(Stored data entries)
══════════

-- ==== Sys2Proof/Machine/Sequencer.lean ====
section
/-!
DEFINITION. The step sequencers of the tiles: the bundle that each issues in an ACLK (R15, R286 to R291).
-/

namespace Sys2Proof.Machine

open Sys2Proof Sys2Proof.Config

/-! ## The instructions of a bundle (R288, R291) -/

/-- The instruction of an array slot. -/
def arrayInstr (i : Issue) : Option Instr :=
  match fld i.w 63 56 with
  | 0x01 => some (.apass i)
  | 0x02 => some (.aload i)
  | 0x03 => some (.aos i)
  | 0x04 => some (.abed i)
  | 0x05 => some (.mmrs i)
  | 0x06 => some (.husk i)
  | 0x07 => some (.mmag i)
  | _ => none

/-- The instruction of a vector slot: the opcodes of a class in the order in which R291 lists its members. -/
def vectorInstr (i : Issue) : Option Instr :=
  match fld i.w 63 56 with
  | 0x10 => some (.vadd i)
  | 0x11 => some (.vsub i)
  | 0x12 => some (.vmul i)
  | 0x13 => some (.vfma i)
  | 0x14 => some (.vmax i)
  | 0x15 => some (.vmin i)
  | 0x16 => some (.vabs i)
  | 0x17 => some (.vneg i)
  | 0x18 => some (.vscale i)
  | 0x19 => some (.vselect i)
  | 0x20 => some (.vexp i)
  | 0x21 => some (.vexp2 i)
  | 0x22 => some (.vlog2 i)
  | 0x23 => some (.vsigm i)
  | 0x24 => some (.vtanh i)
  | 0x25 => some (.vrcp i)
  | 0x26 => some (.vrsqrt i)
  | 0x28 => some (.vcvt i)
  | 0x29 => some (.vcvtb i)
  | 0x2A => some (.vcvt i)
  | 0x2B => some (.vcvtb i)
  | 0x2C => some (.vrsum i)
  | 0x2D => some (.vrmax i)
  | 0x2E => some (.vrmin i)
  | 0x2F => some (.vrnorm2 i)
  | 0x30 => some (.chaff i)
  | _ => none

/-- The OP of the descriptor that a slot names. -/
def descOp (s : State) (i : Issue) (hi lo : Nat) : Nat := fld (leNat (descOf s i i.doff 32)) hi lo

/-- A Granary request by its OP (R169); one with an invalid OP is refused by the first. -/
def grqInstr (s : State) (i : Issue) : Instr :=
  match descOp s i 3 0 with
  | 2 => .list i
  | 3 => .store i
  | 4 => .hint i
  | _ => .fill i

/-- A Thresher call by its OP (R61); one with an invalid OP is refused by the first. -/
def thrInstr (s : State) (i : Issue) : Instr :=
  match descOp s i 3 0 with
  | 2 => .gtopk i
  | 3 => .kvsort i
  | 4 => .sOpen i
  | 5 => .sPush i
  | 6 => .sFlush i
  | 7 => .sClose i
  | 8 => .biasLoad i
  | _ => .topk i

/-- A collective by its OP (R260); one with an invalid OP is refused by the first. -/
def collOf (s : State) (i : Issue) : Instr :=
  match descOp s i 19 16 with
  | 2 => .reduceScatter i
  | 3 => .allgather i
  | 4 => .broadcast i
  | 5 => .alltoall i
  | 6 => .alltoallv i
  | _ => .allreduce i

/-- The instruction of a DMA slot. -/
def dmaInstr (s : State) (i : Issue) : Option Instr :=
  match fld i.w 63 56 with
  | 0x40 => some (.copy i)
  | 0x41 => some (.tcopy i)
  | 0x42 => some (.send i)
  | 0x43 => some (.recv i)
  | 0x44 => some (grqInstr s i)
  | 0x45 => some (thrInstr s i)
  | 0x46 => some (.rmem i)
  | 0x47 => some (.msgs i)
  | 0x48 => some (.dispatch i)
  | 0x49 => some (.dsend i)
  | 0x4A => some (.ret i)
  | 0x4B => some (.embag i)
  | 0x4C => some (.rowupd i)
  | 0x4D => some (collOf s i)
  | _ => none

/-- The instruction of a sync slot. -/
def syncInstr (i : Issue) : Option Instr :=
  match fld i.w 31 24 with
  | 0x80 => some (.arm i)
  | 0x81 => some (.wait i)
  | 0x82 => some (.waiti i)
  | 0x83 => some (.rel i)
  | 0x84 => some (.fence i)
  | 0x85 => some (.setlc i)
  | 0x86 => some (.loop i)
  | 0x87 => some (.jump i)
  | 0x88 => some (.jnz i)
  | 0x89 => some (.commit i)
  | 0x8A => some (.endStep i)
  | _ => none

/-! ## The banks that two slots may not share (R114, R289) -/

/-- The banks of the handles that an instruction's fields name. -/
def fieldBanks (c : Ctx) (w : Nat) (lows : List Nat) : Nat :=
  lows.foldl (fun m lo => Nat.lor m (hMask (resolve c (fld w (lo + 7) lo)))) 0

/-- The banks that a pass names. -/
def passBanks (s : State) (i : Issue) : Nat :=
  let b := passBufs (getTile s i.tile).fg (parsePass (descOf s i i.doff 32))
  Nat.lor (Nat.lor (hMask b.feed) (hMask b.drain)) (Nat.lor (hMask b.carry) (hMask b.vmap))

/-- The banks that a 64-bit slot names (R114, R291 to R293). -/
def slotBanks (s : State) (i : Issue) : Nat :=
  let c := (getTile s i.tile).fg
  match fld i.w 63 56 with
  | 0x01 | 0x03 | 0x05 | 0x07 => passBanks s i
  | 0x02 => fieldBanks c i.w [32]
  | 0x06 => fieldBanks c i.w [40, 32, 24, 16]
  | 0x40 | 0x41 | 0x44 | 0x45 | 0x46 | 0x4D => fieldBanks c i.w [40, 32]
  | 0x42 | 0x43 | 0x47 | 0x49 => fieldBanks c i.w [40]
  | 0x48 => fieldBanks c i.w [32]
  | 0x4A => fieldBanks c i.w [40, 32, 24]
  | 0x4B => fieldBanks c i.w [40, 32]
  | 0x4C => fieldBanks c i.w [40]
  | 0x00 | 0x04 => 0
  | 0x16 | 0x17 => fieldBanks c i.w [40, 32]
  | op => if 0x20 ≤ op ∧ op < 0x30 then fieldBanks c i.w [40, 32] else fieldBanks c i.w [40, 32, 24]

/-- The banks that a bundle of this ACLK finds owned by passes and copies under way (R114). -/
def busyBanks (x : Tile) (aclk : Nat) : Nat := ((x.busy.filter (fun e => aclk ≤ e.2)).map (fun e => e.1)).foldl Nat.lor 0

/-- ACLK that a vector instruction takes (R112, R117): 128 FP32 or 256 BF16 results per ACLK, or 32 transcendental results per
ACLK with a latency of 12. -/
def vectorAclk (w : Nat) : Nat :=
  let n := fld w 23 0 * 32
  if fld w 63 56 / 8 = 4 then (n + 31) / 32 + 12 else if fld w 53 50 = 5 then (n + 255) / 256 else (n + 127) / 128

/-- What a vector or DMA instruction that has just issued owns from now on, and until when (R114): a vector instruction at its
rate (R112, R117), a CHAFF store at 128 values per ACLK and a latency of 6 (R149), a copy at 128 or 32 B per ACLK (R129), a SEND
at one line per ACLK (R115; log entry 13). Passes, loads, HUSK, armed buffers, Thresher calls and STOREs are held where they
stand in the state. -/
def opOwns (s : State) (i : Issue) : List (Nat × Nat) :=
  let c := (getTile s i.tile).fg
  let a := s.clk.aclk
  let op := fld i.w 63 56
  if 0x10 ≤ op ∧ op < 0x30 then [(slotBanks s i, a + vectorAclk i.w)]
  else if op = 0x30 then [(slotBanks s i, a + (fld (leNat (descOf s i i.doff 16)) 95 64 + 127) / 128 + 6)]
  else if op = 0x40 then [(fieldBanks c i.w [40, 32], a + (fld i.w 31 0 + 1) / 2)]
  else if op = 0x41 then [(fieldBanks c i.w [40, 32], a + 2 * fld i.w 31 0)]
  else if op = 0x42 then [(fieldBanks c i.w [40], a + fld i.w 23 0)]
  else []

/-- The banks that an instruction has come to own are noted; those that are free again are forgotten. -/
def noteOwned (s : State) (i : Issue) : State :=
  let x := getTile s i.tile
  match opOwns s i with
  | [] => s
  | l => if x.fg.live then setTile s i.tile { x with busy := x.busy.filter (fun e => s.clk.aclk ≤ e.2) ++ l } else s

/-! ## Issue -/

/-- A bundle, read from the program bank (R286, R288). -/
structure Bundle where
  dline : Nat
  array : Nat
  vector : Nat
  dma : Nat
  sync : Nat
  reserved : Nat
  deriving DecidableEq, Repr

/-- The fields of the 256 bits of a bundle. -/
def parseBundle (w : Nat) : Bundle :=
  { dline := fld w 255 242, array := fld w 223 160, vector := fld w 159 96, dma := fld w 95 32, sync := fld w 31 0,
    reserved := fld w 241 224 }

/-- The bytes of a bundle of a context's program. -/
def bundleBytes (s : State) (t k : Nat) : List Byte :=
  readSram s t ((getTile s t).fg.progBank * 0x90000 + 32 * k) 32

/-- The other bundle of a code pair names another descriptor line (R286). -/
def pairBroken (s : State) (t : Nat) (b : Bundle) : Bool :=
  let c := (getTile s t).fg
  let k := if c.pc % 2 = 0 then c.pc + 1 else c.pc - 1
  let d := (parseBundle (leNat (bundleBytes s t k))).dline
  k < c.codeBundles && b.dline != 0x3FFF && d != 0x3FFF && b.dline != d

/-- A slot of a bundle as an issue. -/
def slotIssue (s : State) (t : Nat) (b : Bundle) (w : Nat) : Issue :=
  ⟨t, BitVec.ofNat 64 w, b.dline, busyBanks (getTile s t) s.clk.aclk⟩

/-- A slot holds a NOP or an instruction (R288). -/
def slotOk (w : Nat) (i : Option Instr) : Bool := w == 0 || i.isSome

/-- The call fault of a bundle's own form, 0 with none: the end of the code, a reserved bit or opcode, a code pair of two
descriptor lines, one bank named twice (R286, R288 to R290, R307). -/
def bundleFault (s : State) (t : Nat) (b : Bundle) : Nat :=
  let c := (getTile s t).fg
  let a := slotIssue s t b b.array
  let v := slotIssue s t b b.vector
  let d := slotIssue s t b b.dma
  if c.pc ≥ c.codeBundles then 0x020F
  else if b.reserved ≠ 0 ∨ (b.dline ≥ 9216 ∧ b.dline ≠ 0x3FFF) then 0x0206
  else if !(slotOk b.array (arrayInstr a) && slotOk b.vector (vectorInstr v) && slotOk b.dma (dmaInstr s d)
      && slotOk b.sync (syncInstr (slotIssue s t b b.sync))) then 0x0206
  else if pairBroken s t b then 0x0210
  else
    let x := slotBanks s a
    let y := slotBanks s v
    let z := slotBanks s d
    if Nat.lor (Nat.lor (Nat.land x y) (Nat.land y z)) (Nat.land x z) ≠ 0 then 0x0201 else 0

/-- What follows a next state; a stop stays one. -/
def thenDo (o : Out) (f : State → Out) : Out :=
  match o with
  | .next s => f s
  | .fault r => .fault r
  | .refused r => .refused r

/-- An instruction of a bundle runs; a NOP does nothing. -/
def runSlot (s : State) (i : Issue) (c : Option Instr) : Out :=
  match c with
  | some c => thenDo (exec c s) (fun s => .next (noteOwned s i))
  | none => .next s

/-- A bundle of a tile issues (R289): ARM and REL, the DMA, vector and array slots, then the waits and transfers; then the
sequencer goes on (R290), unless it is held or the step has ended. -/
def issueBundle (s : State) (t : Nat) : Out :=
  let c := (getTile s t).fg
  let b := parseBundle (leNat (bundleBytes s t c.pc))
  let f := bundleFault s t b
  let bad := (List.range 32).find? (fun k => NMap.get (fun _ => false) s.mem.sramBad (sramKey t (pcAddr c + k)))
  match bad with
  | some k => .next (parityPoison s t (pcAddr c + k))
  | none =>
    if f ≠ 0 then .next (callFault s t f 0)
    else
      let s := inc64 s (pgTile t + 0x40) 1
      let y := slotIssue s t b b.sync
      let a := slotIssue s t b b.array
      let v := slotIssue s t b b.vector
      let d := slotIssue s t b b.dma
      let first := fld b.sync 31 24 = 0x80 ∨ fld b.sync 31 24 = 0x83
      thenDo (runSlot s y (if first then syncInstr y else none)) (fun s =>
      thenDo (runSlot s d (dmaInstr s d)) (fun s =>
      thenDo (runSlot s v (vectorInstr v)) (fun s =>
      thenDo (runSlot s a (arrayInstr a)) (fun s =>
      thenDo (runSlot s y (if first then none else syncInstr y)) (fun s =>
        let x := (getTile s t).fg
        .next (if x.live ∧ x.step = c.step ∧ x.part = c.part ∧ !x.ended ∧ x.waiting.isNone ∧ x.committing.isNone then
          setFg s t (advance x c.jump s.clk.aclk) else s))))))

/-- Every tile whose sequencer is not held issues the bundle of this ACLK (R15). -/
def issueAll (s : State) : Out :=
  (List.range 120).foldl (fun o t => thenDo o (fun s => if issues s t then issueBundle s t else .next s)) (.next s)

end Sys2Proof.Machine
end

══════════

◆ **WHAT THIS TASK INVOLVES**:
Out of the data above, set down the lines from the one with "namespace Sys2Proof.Machine" to the one with "some (.aos i)", both included, exactly as written and with no additions.

◆ **ANSWER SPACE**:
namespace Sys2Proof.Machine

open Sys2Proof Sys2Proof.Config

/-! ## The instructions of a bundle (R288, R291) -/

/-- The instruction of an array slot. -/
def arrayInstr (i : Issue) : Option Instr :=
  match fld i.w 63 56 with
  | 0x01 => some (.apass i)
  | 0x02 => some (.aload i)
  | 0x03 => some (.aos i)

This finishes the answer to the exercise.